-- ==== Sys2Proof/Machine/Runs.lean ====
section
/-!
DEFINITION. Sys2Proof/Machine/Runs.lean: the start and the end of a run on a core (R170, R181, R182, R185, R186, R311) and of a job
on an engine (R227, R228), and what the end of a run does to the coprocessor's lock (R211, R212).
-/
namespace Sys2Proof.Machine

/-- The run of a VSC instance, if any. -/
def State.core (s : State) (k : Nat) : Option VscCore := Tab.find s.exu.vsc k

/-- Store the run of a VSC instance. -/
def State.setCore (s : State) (k : Nat) (c : VscCore) : State := s.setExu { s.exu with vsc := Tab.set s.exu.vsc k c }

/-- Base of the local memory of the core behind a VSC instance (Table 5-1). -/
def State.localBase (s : State) (k : Nat) : Nat := 0x20800000 + vscCluster k * 0x1000000 + s.vscPos k * 0x80000

/-- Address of its dispatch record (R158). -/
def State.recordAddr (s : State) (k : Nat) : Nat := s.localBase k + 0x7C000

/-- Unit id of Table 17-2 of the core behind a VSC instance. -/
def State.vscUnit (s : State) (k : Nat) : Nat := vscCluster k * 9 + s.vscPos k

/-- Power control. -/
def State.setPwr (s : State) (p : Pwr) : State := { s with pwr := p }

/-- A run, job or dispatch record of a domain has just ended or gone out: auto-doze counts from here (R443). -/
def State.domTouch (s : State) (d : Nat) : State := s.setPwr { s.pwr with idle := Tab.set s.pwr.idle d s.tbu.ticks }

/-! ### The coprocessor's lock -/

/-- The MXC of a cluster beside its registers. -/
def State.mx (s : State) (c : Nat) : Mxc := Tab.get ⟨⟨[], [], [], false, false, false⟩, none, none, false, [], [], [], false, false⟩ s.exu.mxc c

/-- Keep the registers of an MXC at its lock, queue and scoreboard (Table 6-7); the scoreboard holds the destination tiles of the
queued operations (R207). -/
def State.mxShow (s : State) (c : Nat) (m : Mxc) (sb : Nat) : State :=
  s.putAll c 0 [(F.MXC_STATUS_LOCKED, if m.lock.isSome then 1 else 0),
    (F.MXC_STATUS_OWNER_POS, (m.lock.map (·.pos)).getD 0), (F.MXC_OWNER_NODE_INST_ID, (m.lock.map (·.node)).getD 0),
    (F.MXC_STATUS_LAST_POS, (m.last.map (·.pos)).getD 0), (F.MXC_STATUS_LAST_LIVE, if m.live then 1 else 0),
    (F.MXC_STATUS_QDEPTH, m.queue.length), (F.MXC_STATUS_SB, sb),
    (F.MXC_WAITERS_REQ, (m.waiters.map (fun w => 2 ^ w.pos)).foldl (· ||| ·) 0)]

/-- The tiles a descriptor covers (R194). -/
def mdTiles (md : Nat) : List Nat :=
  let n := (natBits md 4 7 + 15) / 16 * ((natBits md 11 7 + 15) / 16)
  (List.range n).map (natBits md 0 4 + ·)

/-- The destination tiles of an operation (R207). -/
def MxOp.dests (o : MxOp) (md : Tab Nat Nat) : List Nat :=
  let m (i : Nat) : List Nat := mdTiles (Tab.get 0 md (i % 8))
  if o.opc = 0x63 ∨ o.opc = 0x65 ∨ o.opc = 0x66 ∨ o.opc = 0x67 then m o.d
  else if o.opc = 0x68 then (if o.x % 2 = 1 then m o.d ++ m o.b else m o.d)
  else if o.opc = 0x6A then [o.d % 16]
  else []

/-- The scoreboard of an MXC: one bit per tile. -/
def Mxc.scoreboard (m : Mxc) : Nat :=
  ((m.queue.flatMap (fun o => o.dests m.st.md)).eraseDups.map (fun t => if t < 16 then 2 ^ t else 0)).foldl (· ||| ·) 0

/-- Store an MXC. -/
def State.setMx (s : State) (c : Nat) (m : Mxc) : State :=
  (s.setExu { s.exu with mxc := Tab.set s.exu.mxc c m }).mxShow c m m.scoreboard

/-- Is a run the owner of the lock? -/
def Mxc.ownedBy (m : Mxc) (pos node : Nat) : Bool :=
  match m.lock with
  | some o => o.pos = pos && o.node = node
  | none => false

/-- The end of a run (R211, R212): its queued operations are dropped, its request withdrawn, the lock released, and its state is no
longer live. -/
def State.mxRunEnd (s : State) (c pos node : Nat) : State :=
  let m := s.mx c
  let own := m.ownedBy pos node
  let lastIs := match m.last with
    | some o => o.pos = pos && o.node = node
    | none => false
  s.setMx c { m with
    queue := if own then [] else m.queue
    lock := if own then none else m.lock
    switched := if own then false else m.switched
    live := m.live && !lastIs
    displaced := m.displaced.filter (· ≠ (pos, node))
    waiters := m.waiters.filter (fun w => decide (w.pos ≠ pos ∨ w.node ≠ node)) }

/-! ### The end of a run -/

/-- LENGTH, FLOW_TAG and USER of the eight OUT_TOKEN entries of a dispatch record (R182, step 4). -/
def State.outWords (s : State) (rec : Nat) : List (Nat × Nat × Nat) :=
  (List.range 8).map (fun j =>
    let w3 := s.word (rec + 0x90 + 16 * j + 12)
    (s.word (rec + 0x90 + 16 * j + 8), natBits w3 0 14, natBits w3 16 16))

/-- Capture the first run end other than OK (R185, R502). -/
def State.vscCapture (s : State) (k code cause reason pc : Nat) : State :=
  if s.flag F.VSC_FAULT_VALID k then s
  else (s.putAll k 0 [(F.VSC_FAULT_CAUSE, cause), (F.VSC_FAULT_CODE, code), (F.VSC_FAULT_VALID, 1), (F.VSC_FAULT_REASON, reason)]).put
    F.VSC_FAULT_PC_PC pc k

/-- A run that has ended reports once its channels are idle, and for END once its MXC operations are complete (R182, R311). -/
def State.vscFinish (s : State) (k : Nat) : State :=
  match s.core k with
  | none => s
  | some c =>
    match c.ending with
    | none => s
    | some r =>
      let cl := vscCluster k
      let pos := s.vscPos k
      let held := s.bmvOf cl pos c.node
      let m := s.mx cl
      if held.all (fun ch => s.bmvState cl ch = 0 && !s.flag F.BMV_CH_STATUS_SH_VALID cl ch) ∧
          (r.code ≠ 0 ∨ ¬ m.ownedBy pos c.node ∨ m.queue = []) then
        let s := held.foldl (fun s ch => s.bmvRelease cl ch) s
        let s := s.mxRunEnd cl pos c.node
        let s := s.clr F.VSC_STATUS_BUSY k
        let x := s.exec c.exec
        let s := s.setExec c.exec { x with done := some ⟨r.code, r.cause, r.reason, s.outWords (s.recordAddr k)⟩ }
        let s := s.setExu { s.exu with vsc := Tab.erase s.exu.vsc k }
        s.domTouch cl
      else s

/-- End a run with a code and cause (R185, R186, R212, R311): capture it, stop its channels, drop its coprocessor work, and report
when they are idle. -/
def State.runEnd (s : State) (k code cause reason addr : Nat) : State :=
  match s.core k with
  | none => s
  | some c =>
    if c.ending.isSome then s
    else
      let cl := vscCluster k
      let pos := s.vscPos k
      let s := s.vscCapture k code cause (if cause = 0x01 ∨ cause = 0x16 ∨ cause = 0x34 then reason else 0) c.pc
      let s := if cause < 0x10 ∨ (0x20 ≤ cause ∧ cause < 0x30) then s
        else if cause < 0x20 then s.report ⟨1, cause, 1, s.vscUnit k, if cause = 0x16 then reason else 0, addr⟩
        else s.report ⟨2, cause, 1, 2048 + cl, if cause = 0x34 then reason else 0, addr⟩
      let s := if cause = 0x15 then s.report ⟨15, 0x01, 1, 0, c.kernel.id, 0⟩ else s
      let s := (s.bmvOf cl pos c.node).foldl (fun s ch =>
        let s := s.clr F.BMV_CH_STATUS_SH_VALID cl ch
        if s.bmvState cl ch = 2 then s.bmvIdle cl ch else s.bmvStop cl ch) s
      let s := s.mxRunEnd cl pos c.node
      let s := s.setCore k { c with ending := some ⟨code, cause, reason⟩ }
      s.vscFinish k

/-- The VSC instance whose run holds a channel (R290). -/
def State.bmvHolder (s : State) (e k : Nat) : Option Nat :=
  (s.exu.vsc.find? (fun x => vscCluster x.1 = e && s.vscPos x.1 = s.get F.BMV_CH_OWNER_POS e k &&
    x.2.node = s.get F.BMV_CH_OWNER_NODE_INST_ID e k)).map (·.1)

/-! ### Starts -/

/-- The injection a unit's next run takes: the set bit of lowest position (R574), as 1, 2, …; 0 for none. -/
def State.injOf (s : State) (bits : List Fld) (i : Nat) : Nat := ((bits.findIdx? (fun f => s.flag f i)).map (· + 1)).getD 0

/-- Start a run on a VSC instance (R170, R181): every register zero but P14, P15 and KMODE. -/
def State.vscStart (s : State) (k e node : Nat) (kn : Kernel) : State :=
  let c : VscCore := {
    exec := e, node := node, kernel := kn, pc := kn.entry, sr := [],
    pr := [(14, s.recordAddr k), (15, s.localBase k)], vr := [], ar := [], qr := [], cb := [], cl := [], lc := [],
    pbind := 0, kmode := if kn.ovfTrap then 1 else 0, flags := 0, rrb := 0, stack := [],
    inj := s.injOf [F.VSC_CTRL_INJ_PARITY, F.VSC_CTRL_INJ_RESIDUE] k, save := none, ending := none }
  (s.setCore k c).putAll k 0 [(F.VSC_STATUS_BUSY, 1), (F.VSC_STATUS_KERNEL_ID, kn.id)]

/-! ### The input buffers of a run -/

/-- The node instance an executor runs. -/
def State.execNode (s : State) (e : Nat) : Option NodeInst :=
  match (s.exec e).node with
  | some n => Tab.find s.gdx.nodes n
  | none => none

/-- Bytes of the buffer of a token: the buffer size of its pool, or its LENGTH for pools 62 and 63 (R109). -/
def State.tokenSize (s : State) (t : Token) : Nat := if t.pool < 62 then s.poolSize t.pool else t.length

/-- The input port of an executor's run in whose buffer an address lies (R186, R228, R305). -/
def State.inputPort (s : State) (e a : Nat) : Option Nat :=
  match s.execNode e with
  | none => none
  | some n => n.tokens.findIdx? (fun t => match t with
    | some t => !t.empty && decide (t.addr ≤ a ∧ a < t.addr + s.tokenSize t)
    | none => false)

end Sys2Proof.Machine
end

:::

Output the lines above exactly, but only those between the line holding "def State.setCore (s" and the line holding "its registers. -/", inclusive.

TASK ANSWER:
def State.setCore (s : State) (k : Nat) (c : VscCore) : State := s.setExu { s.exu with vsc := Tab.set s.exu.vsc k c }

/-- Base of the local memory of the core behind a VSC instance (Table 5-1). -/
def State.localBase (s : State) (k : Nat) : Nat := 0x20800000 + vscCluster k * 0x1000000 + s.vscPos k * 0x80000

/-- Address of its dispatch record (R158). -/
def State.recordAddr (s : State) (k : Nat) : Nat := s.localBase k + 0x7C000

/-- Unit id of Table 17-2 of the core behind a VSC instance. -/
def State.vscUnit (s : State) (k : Nat) : Nat := vscCluster k * 9 + s.vscPos k

/-- Power control. -/
def State.setPwr (s : State) (p : Pwr) : State := { s with pwr := p }

/-- A run, job or dispatch record of a domain has just ended or gone out: auto-doze counts from here (R443). -/
def State.domTouch (s : State) (d : Nat) : State := s.setPwr { s.pwr with idle := Tab.set s.pwr.idle d s.tbu.ticks }

/-! ### The coprocessor's lock -/

/-- The MXC of a cluster beside its registers. -/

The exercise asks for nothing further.